Обзор Porsche Macan GTS 2021 года, цены и характеристики
Feb 02, 202435 дешевых продуктов на Amazon, которые работают так же хорошо, как и их более дорогие и популярные конкуренты
Aug 08, 20233D-интеграция обеспечивает сверхнизкие
Jul 29, 20233D-печать композитными материалами
Sep 30, 20234 лучших варианта турельного пресса для перезарядки боеприпасов [2023]
Jul 25, 2023Новый маршрут для высоких
Научные отчеты, том 5, Номер статьи: 18244 (2016) Цитировать эту статью
1370 Доступов
12 цитат
Подробности о метриках
Синтез высокобиосовместимых полимеров важен для современных биотехнологий и медицины. Здесь мы сообщаем об уникальном процессе, основанном на двухступенчатой рампе высокого давления (HPR), для сверхбыстрой и эффективной полимеризации 2-(гидроксиэтил) метакрилата (HEMA) в массе при комнатной температуре без фото- и термической активации или добавления инициатора. . Мономеры HEMA сначала активируются на этапе сжатия, но их реакционная способность сдерживается плотной стеклоподобной средой. Быстрая полимеризация происходит только на втором этапе после декомпрессии до жидкого состояния. Было обнаружено, что выход конверсии в извлеченных образцах превышает 90%. Гель-проникающая хроматография свидетельствует о доминирующей роли бирадикалов HEMA2•• в механизме полимеризации. Процесс HPR расширяет область применения полимеризации, индуцированной HP, за пределы рассматриваемого сегодня семейства кристаллизованных мономеров. Это также привлекательная альтернатива обычной фото- или термической активации, позволяющая эффективно синтезировать органические материалы высокой чистоты.
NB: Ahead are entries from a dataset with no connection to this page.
/-- A map that step 2 of R177 accepts and one that it refuses, on engines that have applied no map, this station's and another's. -/
theorem witness_GlideLoadsEngine (applied : Option Nat) (h : applied = none ∨ applied = some 2 ∨ applied = some 3) :
    let s (ms : List (List Byte)) := withMap (loading applied) ms
    let bad := List.replicate 65 (tile 1)
    let ok (ms : List (List Byte)) : Prop := Ready (s ms) 2 {} isGlide ∧ ((s ms).st 2).held = [] ∧ (s ms).engineOf 2 = some 1 ∧
      (s ms).holds (.glideUser 1) = true ∧ (s ms).readFrames 2 ((s ms).objectAddrs 0 1) .clean = ((s ms), some [frame wHdr]) ∧
      wFmt (frame wHdr) = some .int8 ∧ (s ms).readFrames 2 ((s ms).objectAddrs 1 65) .clean = ((s ms), some ms)
    (ok testMap ∧ mapCause testMap [frame wHdr] 1 32 = 0 ∧ ((s testMap).engine 1).applied = applied) ∧
    (ok bad ∧ mapCause bad [frame wHdr] 1 32 ≠ 0) ∧ (applied = none ∨ applied = some 2 ∨ applied ≠ none ∧ applied ≠ some 2) := by
  refine ⟨⟨loads_map applied _ testMap_ok rfl, testMap_passes, rfl⟩, ⟨loads_map applied _ ?_ rfl, by decide +kernel⟩, ?_⟩
  · intro f hf
    rw [List.eq_of_mem_replicate hf]; exact frame_ok _
  · rcases h with rfl | rfl | rfl <;> decide

/-- The decoded W of a station. -/
def testW : GlideW := decodeW .int8 [frame wHdr] 1 32 0

/-- The Glide station's W is loaded, and it holds results and outstanding commands. -/
def loadedGlide (s : State) (held : List HeldRun := []) (outs : List Outst := []) : State :=
  s.withSt 2 fun r => { r with glW := some testW, held := held, outstanding := outs }

theorem witness_GlideRuns :
    let c : State := loadedGlide { member xHdr glideP with cells := { (member xHdr glideP).cells with arrays := [(2, .running)] } }
    let e : State := loadedGlide (onEngine (member xHdr glideP))
    let f := frame xHdr
    (Ready c 2 {} isGlide ∧ (c.st 2).glW = some testW ∧ c.cellOf 2 = some 2 ∧ (c.st 2).held.length < 2 ∧ Reads c 2 (c.inAddr 2 0) f c ∧
      seqOk f ((c.st 2).inPos 0) = true ∧ c.engineOf 2 = none ∧ c.arrayPhase 2 = .running ∧ (c.st 2).discarded = none) ∧
    (Ready e 2 {} isGlide ∧ (e.st 2).glW = some testW ∧ e.cellOf 2 = some 2 ∧ (e.st 2).held.length < 2 ∧ Reads e 2 (e.inAddr 2 0) f e ∧
      e.engineOf 2 = some 1 ∧ e.engineReady 1 2 = true ∧ e.mapStale 1 = false ∧ (e.st 2).discarded = none) ∧
    (glShape f 0x12 1 32).isSome = true ∧ failsOf [] = [] ∧ failsOf [badCheck] = [badCheck] :=
  ⟨⟨by unfold Ready; decide +kernel, rfl, by decide, by decide, reads_frame 2 rfl rfl, by decide +kernel, by decide, by decide, rfl⟩,
    ⟨by unfold Ready; decide +kernel, rfl, by decide, by decide, reads_frame 2 rfl rfl, by decide, by decide, by decide, rfl⟩,
    by decide +kernel, rfl, by decide⟩

/-- A result that a Glide station holds, its checks in. -/
def heldRun (engine : Option Nat) : HeldRun :=
  { instr := .glRun 2 {} 0 0 0x12 .nearest [] .clean [], engine := engine, xframe := frame xHdr, ys := [[some 0]], posOut := 0, step := 0
    pt := 0, windowPassed := true, readings := (List.range 32).map fun i => (416 + i, 2) }

/-- The station holds a result: sampled on its engine, or computed on its host cell, or moved there and not yet run. -/
theorem witness_GlideCompletes :
    let o : Outst := { kind := .glide, adv := [{ out := true, port := 0, count := 1 }] }
    let m := member xHdr glideP
    let c := loadedGlide m [heldRun none] [o]
    let w := loadedGlide { m with cells := { m.cells with arrays := [(2, .running)] } } [{ heldRun none with issued := false }] [o]
    let e := loadedGlide (onEngine m) [heldRun (some 1)] [o]
    let ok (s : State) (h : HeldRun) : Prop := Open s 2 ∧ (s.st 2).held = [h] ∧ s.cellOf 2 = some 2 ∧ (s.st 2).failed = none ∧
      (s.glFrame 2 h).isSome = true ∧ (s.glFrame 2 h).map (·.1) = some 0 ∧ (s.st 2).firstOf .glide = some 0 ∧
      (s.st 2).outstanding[0]? = some o ∧ s.mapped (s.slotAddr (s.outStream 2 0) h.posOut) frameBytes ∧
      s.slotAddr (s.outStream 2 0) h.posOut % 8 = 0
    ok c (heldRun none) ∧ (heldRun none).issued = true ∧ ok w { heldRun none with issued := false } ∧ w.arrayPhase 2 = .running ∧
    failsOf [] = [] ∧ failsOf [badCheck] = [badCheck] ∧ ok e (heldRun (some 1)) ∧ (heldRun (some 1)).ready = true :=
  ⟨⟨by unfold Open; decide +kernel, rfl, by decide, by decide, by decide +kernel, by decide +kernel, by decide, by decide,
      mapped_buffer rfl (by decide +kernel) (by decide +kernel), by decide +kernel⟩, rfl,
    ⟨by unfold Open; decide +kernel, rfl, by decide, by decide, by decide +kernel, by decide +kernel, by decide, by decide,
      mapped_buffer rfl (by decide +kernel) (by decide +kernel), by decide +kernel⟩, by decide, rfl, by decide,
    ⟨by unfold Open; decide +kernel, rfl, by decide, by decide, by decide +kernel, by decide +kernel, by decide, by decide,
      mapped_buffer rfl (by decide +kernel) (by decide +kernel), by decide +kernel⟩, by decide +kernel⟩

/-! ### Glide engines -/

/-- An engine in service for the loaded station 2, whose map is its only one. -/
def inService : Engine := { state := 1, stations := [2], applied := some 2, slots := [{ station := 2 }], resident := true }

def engineAs (e : Engine) : State :=
  { loadedGlide (onEngine (member xHdr glideP)) with glide := { engines := [(1, e)] }, pt := 400000000000 }

/-- The pilot vectors of W all zero: every exact product is zero, a code of 0 agrees with it and a code of 500 does not. -/
theorem witness_FastWindows :
    let m : MapSlot := { station := 2, pilots := 31 }
    let full := engineAs { inService with slots := [m] }
    let codes (n : Nat) (c : Int) : List (List Int) := List.replicate n [c]
    let mean (n : Nat) (c : Int) := enobOf (pilotMean testW (full.paramsOf 2).rows (windowSamples 0 (full.paramsOf 2).rows (codes n c)))
    (full.engine 1).applied = some 2 ∧ (full.engine 1).slots.find? (·.station = 2) = some m ∧ (full.st 2).glW = some testW ∧
    (full.engine 1).state = 1 ∧ (full.engine 1).pilotNext = 0 ∧ m.pilots + (codes 0 0).length < 32 ∧ 32 ≤ m.pilots + (codes 1 0).length ∧
    full.fastFloor 1 2 ≤ mean 1 0 ∧ ¬ full.fastFloor 1 2 ≤ mean 1 500 ∧ (codes 256 0).length = 256 ∧ full.fastFloor 1 2 ≤ mean 256 0 :=
  ⟨by decide, by decide, rfl, by decide, by decide, by decide, by decide, by decide +kernel, by decide +kernel, List.length_replicate ..,
    by decide +kernel⟩

/-- A balanced engine that has applied the map of station 3; station 2 has a GL_RUN ready. -/
def twoStations : State :=
  let s := engineAs { inService with stations := [2, 3], slots := [{ station := 2 }, { station := 3 }], applied := some 3, resident := false }
  { s with job := s.job.map fun j => { j with course := { j.course with commands := [0x31 <<< 120] } } }

theorem witness_DriftWindow :
    let m : MapSlot := { station := 2, driftWindows := 4096 }
    let s := engineAs { inService with slots := [m] }
    (s.engine 1).applied = some 2 ∧ (s.engine 1).slots.find? (·.station = 2) = some m ∧ (s.st 2).glW = some testW ∧
    (s.engine 1).state = 1 ∧ 4096 ≤ m.driftWindows := ⟨by decide, by decide, rfl, by decide, by decide⟩

theorem witness_GlideMapSwitch :
    (twoStations.engine 1).state = 1 ∧ (twoStations.engine 1).mode = 1 ∧ twoStations.switchDue 1 = true ∧ twoStations.nextStation 1 = some 2 := by
  decide +kernel

theorem witness_RecalRetry : let s : State := { engineAs { inService with state := 5 } with power := {} }
    (s.engine 1).state = 5 ∧ 360000000000 ≤ s.pt.toNat - (s.engine 1).failSince.toNat ∧ s.calTicket 1 = false := by decide +kernel

theorem witness_ShadowRecompute :
    let f : ShadowFrame := { station := 2, step := 0, gw := testW, xframe := frame xHdr, ys := [] }
    let s := engineAs { inService with shadows := [f] }
    (s.engine 1).shadows = [f] ∧ (s.st f.station).failed = none ∧ s.cellOf f.station = some 2 ∧ failsOf [] = [] ∧
    (s.engine 1).stations.contains f.station = true ∧ (lookD (s.engine 1).shadowRecs f.station {}).window.length < 15 ∧
    failsOf [badCheck] = [badCheck] := ⟨rfl, rfl, by decide, rfl, by decide, by decide, by decide⟩

/-- Engine 1 holds its calibration ticket. -/
def calibrating (e : Engine) : State := { engineAs e with power := { held := [{ cls := .glideCal 1, claims := claimsOf (.glideCal 1) }] } }

theorem witness_EngineLeavesAndReturns :
    let old : State := { engineAs { inService with calPt := 0 } with pt := 40000000000000 }
    let back := calibrating { inService with state := 4, stations := [] }
    (∃ c ∈ List.range 16, old.triggerHolds 1 c = true) ∧ (old.engine 1).state = 1 ∧
    (back.engine 1).state = 4 ∧ back.calTicket 1 = true ∧ ∀ st ∈ (back.engine 1).stations ++ (back.engine 1).moved, back.forecastOk 1 st = true := by
  decide +kernel

theorem witness_Recalibration :
    let s := calibrating { inService with state := 3 }
    (s.engine 1).state = 3 ∧ s.calTicket 1 = true ∧ s.thermal.stepActive = false ∧
    verifyOk (s.engine 1) 0 = false ∧ verifyOk (s.engine 1) (20 * 2 ^ 20) = true := by decide +kernel

/-! ### Stations that move to their host cell and back -/

/-- Station 2 is on its engine, or on its host cell with its engine back in service; it has loaded object 0 with the map of object 1. -/
def leavingEngine : State := loadedGlide (loading (some 2)) [heldRun (some 1)] []
def withLoad (s : State) : State := s.withSt 2 fun r => { r with glLoad := some (0, 1) }
def awayFrom (returning : List Nat) : State :=
  let s := withLoad (loadedGlide (member wHdr glideP))
  { s with glide := { engines := [(1, { state := 1, moved := [2] })], returning := returning }, cap := { s.cap with engines := 2 } }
Технологии высокого давления (ВД) являются очень важным инструментом в материаловедении и широко используются для преобразования исходного материала в новый материал, обладающий свойствами, представляющими большой технологический интерес. Синтез алмаза из графита под высоким давлением является одним из наиболее ярких примеров в этой области1. В последнее время растущее внимание к проблемам окружающей среды и растущий спрос на развитие процессов зеленой химии2 открыли новые области применения технологий HP3. С этой точки зрения одним из наиболее важных преимуществ химии HP является возможность инициирования химических реакций без использования потенциально токсичных растворителей, катализаторов или радикальных инициаторов4,5,6. Наука о высоких давлениях также важна в фундаментальной физике и химии конденсированного состояния. По сути, химические реакции, вызванные HP, регулируются двумя факторами, которые могут конкурировать при определенных условиях. Во-первых, увеличение плотности приводит к большим изменениям в межмолекулярных взаимодействиях и электронной структуре, что делает систему термодинамически нестабильной. Во-вторых, стресс, вызванный ГП, приводит к возникновению значительных потенциальных энергетических барьеров, что может привести к селективности путей реакции. Например, в молекулярных кристаллических твердых веществах ориентация реагентов может способствовать или предотвращать определенный канал реакции в соответствии с так называемым топохимическим принципом. Таким образом, хотя энергии, добавляемой в систему при сжатии, может быть достаточно для инициирования реакции, ограничения, налагаемые плотным окружением, могут предотвратить молекулярные перестройки вдоль координаты реакции и даже затруднить реакцию. Примеры необратимых или обратимых химических реакций, вызванных HP, описаны в нескольких обзорах7,8,9.
Среди химических реакций, индуцированных ГП, значительный интерес вызывает полимеризация в связи с возможностью получения чистых полимеров, не содержащих радикал-генерирующих добавок. В последнее десятилетие полимеризация HP небольших молекул ненасыщенных углеводородов в жидкой и кристаллической фазах широко изучалась как экспериментально4,5,10,11,12, так и теоретически13,14,15,16. Согласно этим исследованиям, высокое давление способствует разрыву двойных или тройных π-связей, в результате чего образуются радикалы, запускающие цепные реакции. Эти реакции HP происходят при превышении порога давления и протекают медленно, в течение нескольких часов или дней. Для ускорения этих реакций рассматривались два подхода. Первый подход заключается в повышении давления. Однако из-за снижения молекулярной подвижности с увеличением давления этот подход ограничен мономерами в упорядоченных фазах, в которых полимеризация не требует больших молекулярных перегруппировок5,17. Поэтому фотоактивация обычно считается неизбежным методом ускорения кинетики реакции и снижения порога давления, необходимого для инициации полимеризации18.